> Activity: Output each record exactly. Leave none out.

*** Opening of Provided data ***

-- ==== Sys2Proof/Tests/Slice0.lean ====
section
/-! SUPPORT. Small tests: the checks of WellFormed, the decoder on words written out from spec/30_encoding.md, one step
of each operation against spec/95_test_vectors.md, and a witness for every statement that has hypotheses. -/

namespace Sys2Proof.Tests

open Sys2Proof.Machine Sys2Proof.Claims

/- ### States to test on -/

/-- A reply of a device that does nothing of its own. -/
def replies {α : Type} (a : α) : Reply α := { answer := .returned a, move := .still }

/-- A failing wire primitive. -/
def fails {α : Type} : Reply α := { answer := .failed, move := .still }

/-- A wire primitive that has not returned. -/
def waits {α : Type} : Reply α := { answer := .pending, move := .still }

/-- A direct-bus instance at 0x10 (the address of the spec's examples) with these replies to come. -/
def onDirect (w : List (Reply Unit)) (r : List (Reply Supplied)) : State :=
  { State.new (Cfg.documented .direct 0x10) { baud := 0, parity := 0, stopBits := 0 } with
    env := { freeEnv with blockWrites := { queued := w, drawn := 0 }, blockReads := { queued := r, drawn := 0 } } }

/-- A serial instance at 0x10 with these replies to come. -/
def onSerial (w : List (Reply Status)) (r : List (Reply Supplied)) : State :=
  { State.new (Cfg.documented .serial 0x10) { baud := 0, parity := 0, stopBits := 0 } with
    env := { freeEnv with rtuWrites := { queued := w, drawn := 0 }, rtuReads := { queued := r, drawn := 0 } } }

/-- The trace of the state a step answers. -/
def traceOf : Host.Outcome State Fault Refusal → List Entry
  | .next s => s.record
  | .fault _ => []
  | .refused _ => []

/-- The trace of a completed direct-bus read of the instance at 0x10, as 95_test_vectors 2.5 writes it. -/
def readTrace (cmd al b0 b1 : Byte) (v : Word) : List Entry :=
  [.wire (.blockWrite 0x10 cmd [al]), .answer .done, .wire (.delay 150), .wire (.blockRead 0x10 2),
    .answer (.bytes [b0, b1]), .wire (.delay 100), .outcome (.value v)]

/-- A state whose next direct-bus read brings these two bytes. -/
def bringing (b0 b1 : Byte) : State := onDirect [replies ()] [replies (.bytes [b0, b1])]

/-- A state whose next serial read brings this sequence. -/
def handing (l : List Byte) : State := onSerial [] [replies (.bytes l)]

/-- A device that keeps its input bank and its live settings. -/
def quietDrift : Drift := { input := none, live := none }

/-- A direct-bus instance whose operation waits in `ph` at place `q` of CONFIG_UART, `eff` and `v` latched. -/
def waitingDirect (ph : Phase) (q : Sequence) (eff v : Word) (w : List (Reply Unit)) (r : List (Reply Supplied)) : State :=
  { onDirect w r with phase := ph, sequence := q, latch := { op := .wrh, addr := eff, wdata := v, eff := eff, rbuf := [] } }

/-- A serial instance whose operation `op` waits, likewise. -/
def waitingSerial (op : Primitive) (q : Sequence) (eff v : Word) (w : List (Reply Status)) (r : List (Reply Supplied)) :
    State :=
  { onSerial w r with
    phase := .srXfer, sequence := q, latch := { op := op, addr := eff, wdata := v, eff := eff, rbuf := [] } }

/- ### The catalog (20_memory R59 to R61) -/

theorem test_catalog_entry : Catalog.address .gestureType = 0x0008 ∧ Catalog.space .gestureType = .input ∧
    Catalog.address .gestureScoreThres = 0x0005 ∧ Catalog.space .gestureScoreThres = .hold := by decide
theorem test_phys_map :
    phys? { blankDevice with input := #v[10, 11, 12, 13, 14, 15, 16, 17, 18, 19] } 0x0006 = some 10 ∧
      phys? { blankDevice with input := #v[10, 11, 12, 13, 14, 15, 16, 17, 18, 19] } 0x000F = some 19 ∧
      phys? blankDevice 0x0010 = none := by decide

/- ### WellFormed: an ill-formed term for each check, which the check refuses -/

theorem test_wf_refuses_rdi_at_getter : (Instr.rdi 0x0008 0).wellFormed = false := by decide
theorem test_wf_refuses_wrh_at_setter : (Instr.wrh 0x0003 60).wellFormed = false := by decide
theorem test_wf_takes_rdi_elsewhere : (Instr.rdi 0x0002 0).wellFormed = true := by decide
theorem test_wf_takes_wrh_elsewhere : (Instr.wrh 0x0001 9600).wellFormed = true := by decide

/- ### Decoding: every constructor from a word written out from R80, R81 and the table -/

theorem test_decode_rdi : decode [0b00_0000000000000010_0000000000000000#34] = .ok (.rdi 0x0002 0) := by decide
theorem test_decode_rdh : decode [0b01_0000000000000101_0000000000000000#34] = .ok (.rdh 0x0005 0) := by decide
theorem test_decode_wrh : decode [0b10_0000000000000001_0010010110000000#34] = .ok (.wrh 0x0001 9600) := by decide
theorem test_decode_getPid : decode [0b00_0000000000000000_0000000000000000#34] = .ok (.getPid 0) := by decide
theorem test_decode_getVid : decode [0b00_0000000000000001_0000000000000000#34] = .ok (.getVid 0) := by decide
theorem test_decode_getFaceNumber :
    decode [0b00_0000000000000100_0000000000000000#34] = .ok (.getFaceNumber 0) := by decide
theorem test_decode_getFaceX : decode [0b00_0000000000000101_0000000000000000#34] = .ok (.getFaceX 0) := by decide
theorem test_decode_getFaceY : decode [0b00_0000000000000110_0000000000000000#34] = .ok (.getFaceY 0) := by decide
theorem test_decode_getFaceScore :
    decode [0b00_0000000000000111_0000000000000000#34] = .ok (.getFaceScore 0) := by decide
theorem test_decode_getGestureType :
    decode [0b00_0000000000001000_1011111011101111#34] = .ok (.getGestureType 0xBEEF) := by decide
theorem test_decode_getGestureScore :
    decode [0b00_0000000000001001_0000000000000000#34] = .ok (.getGestureScore 0) := by decide
theorem test_decode_setAddr : decode [0b10_0000000000000000_0000000000100000#34] = .ok (.setAddr 0x20) := by decide
theorem test_decode_setFaceDetectThres :
    decode [0b10_0000000000000011_0000000000111100#34] = .ok (.setFaceDetectThres 60) := by decide
theorem test_decode_setFaceScoreThres :
    decode [0b10_0000000000000100_0000000001010000#34] = .ok (.setFaceScoreThres 80) := by decide
theorem test_decode_setGestureScoreThres :
    decode [0b10_0000000000000101_0000000001100100#34] = .ok (.setGestureScoreThres 100) := by decide
theorem test_decode_configUart :
    decode [0b10_0000000000000001_0010010110000000#34, 0b10_0000000000000010_0000000000000010#34] =
      .ok (.configUart 9600 0 2) := by decide
theorem test_decode_reserved :
    decode [0b11_0000000000000000_0000000000000000#34] = .ok (.reserved 0 0) := by decide
theorem test_decode_refuses_empty : decode [] = .error .empty := by decide
theorem test_decode_refuses_pair : decode [0x200012580#34, 0x000000000#34] = .error .notASequence := by decide
theorem test_decode_refuses_three : decode [0#34, 0#34, 0#34] = .error .tooManyWords := by decide
theorem test_tableWord_one : decodeTableWord 40 0x100030000 = some (.rdh 0x0003 0) := by decide
theorem test_tableWord_two :
    decodeTableWord 72 (0x200012580 + 0x200020002 * 2 ^ 34) = some (.configUart 9600 0 2) := by decide
theorem test_encode_configUart : encode (.configUart 9600 1 1) = [0x200012580#34, 0x200020101#34] := by decide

*** Close of Provided data ***

> Reply to the task:
-- ==== Sys2Proof/Tests/Slice0.lean ====
section
/-! SUPPORT. Small tests: the checks of WellFormed, the decoder on words written out from spec/30_encoding.md, one step
of each operation against spec/95_test_vectors.md, and a witness for every statement that has hypotheses. -/

namespace Sys2Proof.Tests

open Sys2Proof.Machine Sys2Proof.Claims

/- ### States to test on -/

/-- A reply of a device that does nothing of its own. -/
def replies {α : Type} (a : α) : Reply α := { answer := .returned a, move := .still }

/-- A failing wire primitive. -/
def fails {α : Type} : Reply α := { answer := .failed, move := .still }

/-- A wire primitive that has not returned. -/
def waits {α : Type} : Reply α := { answer := .pending, move := .still }

/-- A direct-bus instance at 0x10 (the address of the spec's examples) with these replies to come. -/
def onDirect (w : List (Reply Unit)) (r : List (Reply Supplied)) : State :=
  { State.new (Cfg.documented .direct 0x10) { baud := 0, parity := 0, stopBits := 0 } with
    env := { freeEnv with blockWrites := { queued := w, drawn := 0 }, blockReads := { queued := r, drawn := 0 } } }

/-- A serial instance at 0x10 with these replies to come. -/
def onSerial (w : List (Reply Status)) (r : List (Reply Supplied)) : State :=
  { State.new (Cfg.documented .serial 0x10) { baud := 0, parity := 0, stopBits := 0 } with
    env := { freeEnv with rtuWrites := { queued := w, drawn := 0 }, rtuReads := { queued := r, drawn := 0 } } }

/-- The trace of the state a step answers. -/
def traceOf : Host.Outcome State Fault Refusal → List Entry
  | .next s => s.record
  | .fault _ => []
  | .refused _ => []

/-- The trace of a completed direct-bus read of the instance at 0x10, as 95_test_vectors 2.5 writes it. -/
def readTrace (cmd al b0 b1 : Byte) (v : Word) : List Entry :=
  [.wire (.blockWrite 0x10 cmd [al]), .answer .done, .wire (.delay 150), .wire (.blockRead 0x10 2),
    .answer (.bytes [b0, b1]), .wire (.delay 100), .outcome (.value v)]

/-- A state whose next direct-bus read brings these two bytes. -/
def bringing (b0 b1 : Byte) : State := onDirect [replies ()] [replies (.bytes [b0, b1])]

/-- A state whose next serial read brings this sequence. -/
def handing (l : List Byte) : State := onSerial [] [replies (.bytes l)]

/-- A device that keeps its input bank and its live settings. -/
def quietDrift : Drift := { input := none, live := none }

/-- A direct-bus instance whose operation waits in `ph` at place `q` of CONFIG_UART, `eff` and `v` latched. -/
def waitingDirect (ph : Phase) (q : Sequence) (eff v : Word) (w : List (Reply Unit)) (r : List (Reply Supplied)) : State :=
  { onDirect w r with phase := ph, sequence := q, latch := { op := .wrh, addr := eff, wdata := v, eff := eff, rbuf := [] } }

/-- A serial instance whose operation `op` waits, likewise. -/
def waitingSerial (op : Primitive) (q : Sequence) (eff v : Word) (w : List (Reply Status)) (r : List (Reply Supplied)) :
    State :=
  { onSerial w r with
    phase := .srXfer, sequence := q, latch := { op := op, addr := eff, wdata := v, eff := eff, rbuf := [] } }

/- ### The catalog (20_memory R59 to R61) -/

theorem test_catalog_entry : Catalog.address .gestureType = 0x0008 ∧ Catalog.space .gestureType = .input ∧
    Catalog.address .gestureScoreThres = 0x0005 ∧ Catalog.space .gestureScoreThres = .hold := by decide
theorem test_phys_map :
    phys? { blankDevice with input := #v[10, 11, 12, 13, 14, 15, 16, 17, 18, 19] } 0x0006 = some 10 ∧
      phys? { blankDevice with input := #v[10, 11, 12, 13, 14, 15, 16, 17, 18, 19] } 0x000F = some 19 ∧
      phys? blankDevice 0x0010 = none := by decide

/- ### WellFormed: an ill-formed term for each check, which the check refuses -/

theorem test_wf_refuses_rdi_at_getter : (Instr.rdi 0x0008 0).wellFormed = false := by decide
theorem test_wf_refuses_wrh_at_setter : (Instr.wrh 0x0003 60).wellFormed = false := by decide
theorem test_wf_takes_rdi_elsewhere : (Instr.rdi 0x0002 0).wellFormed = true := by decide
theorem test_wf_takes_wrh_elsewhere : (Instr.wrh 0x0001 9600).wellFormed = true := by decide

/- ### Decoding: every constructor from a word written out from R80, R81 and the table -/

theorem test_decode_rdi : decode [0b00_0000000000000010_0000000000000000#34] = .ok (.rdi 0x0002 0) := by decide
theorem test_decode_rdh : decode [0b01_0000000000000101_0000000000000000#34] = .ok (.rdh 0x0005 0) := by decide
theorem test_decode_wrh : decode [0b10_0000000000000001_0010010110000000#34] = .ok (.wrh 0x0001 9600) := by decide
theorem test_decode_getPid : decode [0b00_0000000000000000_0000000000000000#34] = .ok (.getPid 0) := by decide
theorem test_decode_getVid : decode [0b00_0000000000000001_0000000000000000#34] = .ok (.getVid 0) := by decide
theorem test_decode_getFaceNumber :
    decode [0b00_0000000000000100_0000000000000000#34] = .ok (.getFaceNumber 0) := by decide
theorem test_decode_getFaceX : decode [0b00_0000000000000101_0000000000000000#34] = .ok (.getFaceX 0) := by decide
theorem test_decode_getFaceY : decode [0b00_0000000000000110_0000000000000000#34] = .ok (.getFaceY 0) := by decide
theorem test_decode_getFaceScore :
    decode [0b00_0000000000000111_0000000000000000#34] = .ok (.getFaceScore 0) := by decide
theorem test_decode_getGestureType :
    decode [0b00_0000000000001000_1011111011101111#34] = .ok (.getGestureType 0xBEEF) := by decide
theorem test_decode_getGestureScore :
    decode [0b00_0000000000001001_0000000000000000#34] = .ok (.getGestureScore 0) := by decide
theorem test_decode_setAddr : decode [0b10_0000000000000000_0000000000100000#34] = .ok (.setAddr 0x20) := by decide
theorem test_decode_setFaceDetectThres :
    decode [0b10_0000000000000011_0000000000111100#34] = .ok (.setFaceDetectThres 60) := by decide
theorem test_decode_setFaceScoreThres :
    decode [0b10_0000000000000100_0000000001010000#34] = .ok (.setFaceScoreThres 80) := by decide
theorem test_decode_setGestureScoreThres :
    decode [0b10_0000000000000101_0000000001100100#34] = .ok (.setGestureScoreThres 100) := by decide
theorem test_decode_configUart :
    decode [0b10_0000000000000001_0010010110000000#34, 0b10_0000000000000010_0000000000000010#34] =
      .ok (.configUart 9600 0 2) := by decide
theorem test_decode_reserved :
    decode [0b11_0000000000000000_0000000000000000#34] = .ok (.reserved 0 0) := by decide
theorem test_decode_refuses_empty : decode [] = .error .empty := by decide
theorem test_decode_refuses_pair : decode [0x200012580#34, 0x000000000#34] = .error .notASequence := by decide
theorem test_decode_refuses_three : decode [0#34, 0#34, 0#34] = .error .tooManyWords := by decide
theorem test_tableWord_one : decodeTableWord 40 0x100030000 = some (.rdh 0x0003 0) := by decide
theorem test_tableWord_two :
    decodeTableWord 72 (0x200012580 + 0x200020002 * 2 ^ 34) = some (.configUart 9600 0 2) := by decide
theorem test_encode_configUart : encode (.configUart 9600 1 1) = [0x200012580#34, 0x200020101#34] := by decide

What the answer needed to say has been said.